I know that the Government's proposal to extend the age at which the pension can be taken is part of their overall proposals for the whole of the public sector, to cater for the fact that people are living much longer and therefore the cost of providing pensions is even greater. It is clear from the Government's White Paper that it is likely that they will extend that principle to many other parts of the public sector. It is wholly inappropriate that the armed forces should be the first to suffer that and be the guinea pig in the process that the Government are proposing. Members of the armed forces, of all people, are least qualified to cope with that. There may be many people who can serve in the public sector until the age of 65 and receive a complete pension, but members of the armed forces cannot, by definition. Most will retire before they are 55 and will have to take another occupation.
As many hon. Members on both sides of the House have said, starting another career, certainly in their mid-40s, may not be all that difficult for many service personnel, because in the armed forces they acquire skills that are admired by employers outside. However, for those who stay all the way through to 55 it may be much more difficult. However much we dislike it, the fact is that employers still discriminate against older workers. It is well known that people of 55 and over find it extremely difficult to enter new careers.
The Government are telling members of the armed forces, "If you go at 55, you will have to wait 10 years before you can receive your proper pension." Previously it was five years.
I sympathise with the point that the hon. Gentleman is making, but do not most people in the armed forces leave in their 40s, because of the physical nature of much of their work and the fact that the armed forces do not want them to stay on longer than they should?
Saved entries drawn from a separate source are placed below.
theorem writeSegment_withCstr (v : Byte) : writeSegment v (s.withCstr x) = outcomeWithCstr x (writeSegment v s) := by
  have hread : (if straddles (s.withCstr x) then (readOrZero ((s.withCstr x).regs.boff + 1) (s.withCstr x)).2
      else s.withCstr x) = (if straddles s then (readOrZero (s.regs.boff + 1) s).2 else s).withCstr x := by
    rw [apply_ite (State.withCstr x)]
    rfl
  have hwrites : segmentWrites v (s.withCstr x) = segmentWrites v s := rfl
  simp only [writeSegment, hread, hwrites, memWrites_withCstr]
  cases memWrites (segmentWrites v s) _ <;> rfl

/-! The commands, one by one. -/

theorem execInit_withCstr (wreq : Nat) : execInit wreq (s.withCstr x) = outcomeWithCstr x (execInit wreq s) := by
  unfold execInit
  rw [streamOpen_withCstr]
  rcases streamOpen s with ⟨_ | len, s1⟩
  · rfl
  · simp only [memRead_withCstr]
    split
    · rfl
    · rcases memRead 0 s1 with ⟨_ | b, s2⟩ <;> rfl

theorem execGet_withCstr : execGet (s.withCstr x) = outcomeWithCstr x (execGet s) := by
  unfold execGet
  rw [bindingError_withCstr]
  split <;> rfl

theorem execGets_withCstr : execGets (s.withCstr x) = outcomeWithCstr x (execGets s) := by
  unfold execGets
  rw [bindingError_withCstr]
  split <;> rfl

theorem execSet_withCstr (v : Nat) : execSet v (s.withCstr x) = outcomeWithCstr x (execSet v s) := by
  simp only [execSet, bindingError_withCstr, writeSegment_withCstr]
  split
  · rfl
  · rw [apply_ite (outcomeWithCstr x)]
    rfl

theorem execMvl_withCstr : execMvl (s.withCstr x) = outcomeWithCstr x (execMvl s) := by
  simp only [execMvl, bindingError_withCstr, State.withCstr_regs, memRead_withCstr]
  split
  · rfl
  · rcases memRead (s.regs.boff - 1) s with ⟨_ | b, s1⟩
    · simp only [apply_ite (outcomeWithCstr x)]
      rfl
    · simp only [apply_ite (outcomeWithCstr x)]
      rfl

theorem execMvr_withCstr : execMvr (s.withCstr x) = outcomeWithCstr x (execMvr s) := by
  simp only [execMvr, bindingError_withCstr, State.withCstr_regs, memRead_withCstr]
  split
  · rfl
  · rcases memRead (endbyte s.regs.boff s.regs.s s.regs.w) s with ⟨_ | b, s1⟩
    · rw [apply_ite (outcomeWithCstr x)]
      rfl
    · simp only [nextCurb_withCstr, nextLow_withCstr]
      rw [apply_ite (outcomeWithCstr x)]
      rfl

theorem execMask_withCstr (zl : Bool) (zc : Nat) :
    execMask zl zc (s.withCstr x) = outcomeWithCstr x (execMask zl zc s) := by
  unfold execMask
  split <;> rfl

end

/-! SETS: the check of the string (R95). -/

theorem strValue_congr {a b : StrBus} {n : Nat} (h : ∀ k < n, strChar a k = strChar b k) :
    strValue a n = strValue b n := by
  induction n with
  | zero => rfl
  | succ n ih => simp only [strValue, ih fun k hk => h k (by omega), h n (by omega)]

theorem stringOperand_withCstr {x : StrBus} {s : State} {len : Nat}
    (h : ∀ k < len, strChar x k = strChar s.input.cstr k) : stringOperand len (s.withCstr x) = stringOperand len s := by
  have hx : stringOperand len (s.withCstr x) = if len = s.regs.w then strValue x s.regs.w else none := rfl
  rw [hx, stringOperand]
  split
  · next hlen => exact strValue_congr (hlen ▸ h)
  · rfl

theorem execSets_withCstr {x : StrBus} {s : State} {len : Nat} (h : ∀ k < len, strChar x k = strChar s.input.cstr k) :
    execSets len (s.withCstr x) = outcomeWithCstr x (execSets len s) := by
  simp only [execSets, bindingError_withCstr, stringOperand_withCstr h, writeSegment_withCstr]
  split
  · rfl
  · split
    · rfl
    · rw [apply_ite (outcomeWithCstr x)]
      rfl

/-- R67 for every command: the slots that SETS reads are those below LEN. -/
theorem exec_withCstr {i : Instr} {x : StrBus} {s : State}
    (h : ∀ n, i = .sets n → ∀ k < n, strChar x k = strChar s.input.cstr k) :
    exec i (s.withCstr x) = outcomeWithCstr x (exec i s) := by
  cases i with
  | init wreq => exact execInit_withCstr x s wreq
  | get => exact execGet_withCstr x s
  | gets => exact execGets_withCstr x s
  | set val8 => exact execSet_withCstr x s val8
  | sets len => exact execSets_withCstr (h len rfl)
  | mvl => exact execMvl_withCstr x s
  | mvr => exact execMvr_withCstr x s
  | mask zl zc => exact execMask_withCstr x s zl zc

/-- Settles O48: the string is read by SETS alone, in the slots below LEN. -/
theorem stringOperandIsReadOnlyBySets : Obligations.StringOperandIsReadOnlyBySets := by
  intro i s x h
  have hslots : ∀ n, i = .sets n → ∀ k < n, strChar x k = strChar s.input.cstr k := by
    rintro n rfl
    rcases h with hno | ⟨m, hm, hk⟩
    · exact absurd rfl (hno n)
    · cases hm
      exact hk
  refine (exec_withCstr hslots).trans ?_
  cases exec i s <;> rfl

end Sys2Proof.Machine
end

section
/-!
PROOFS of 30_encoding.md, fourth part: the host's side, which maps software arguments onto the operand fields (R64) and
assembles lines (R69).
-/

namespace Sys2Proof.Machine

/-! The slots of a string operand (R62). -/

/-- A byte above the lowest is found in the bits above it. -/
theorem extractLsb'_append_byte_succ {n : Nat} (hi : BitVec n) (lo : Byte) (k : Nat) :
    (hi ++ lo).extractLsb' (8 * (k + 1)) 8 = hi.extractLsb' (8 * k) 8 :=
  BitVec.extractLsb'_append_eq_of_le (by omega)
It is true that the majority do. But I am talking about those who stay to 55 or close to that age. The army needs those people as well; they are a significant proportion of its work force. I am concerned that for those who stay on longer, this could be a painful process.
The Government should give consideration to that drawback, because the armed forces are in a unique position. I sympathise with the Government's idea that people will have to defer retirement. In general, that is a good thing. Members of Parliament, who at present can retire at 60 with a full pension, without diminution, should perhaps consider whether they, rather than the armed forces, should set a precedent. I know that we cannot always serve until we are 65, because the electorate or the boundary commission may intervene to prevent us. Nevertheless, I should have thought that we would be a more appropriate precedent than the armed forces. That is the only point that I am trying to make. Some people will have real difficulties as a result of what is being proposed today.
I wish to put a suggestion about housing to the Minister. I agree with hon. Members who have said that there is a problem of housing for members of the armed forces. It might be asked why they do not buy a property early in their career. They could live in it and then let it when they have to move out. One of the big deterrents to buying to let is that the Inland Revenue would not regard such a property as their principal place of residence, and so they would pay capital gains tax if they ever sold it. Could the Minister suggest to his right hon. Friend the Chancellor that in those circumstances, forces personnel trying to secure their place on the property ladder—or rather, with house prices as they now are, the property escalator—should, uniquely, be exempted from capital gains tax?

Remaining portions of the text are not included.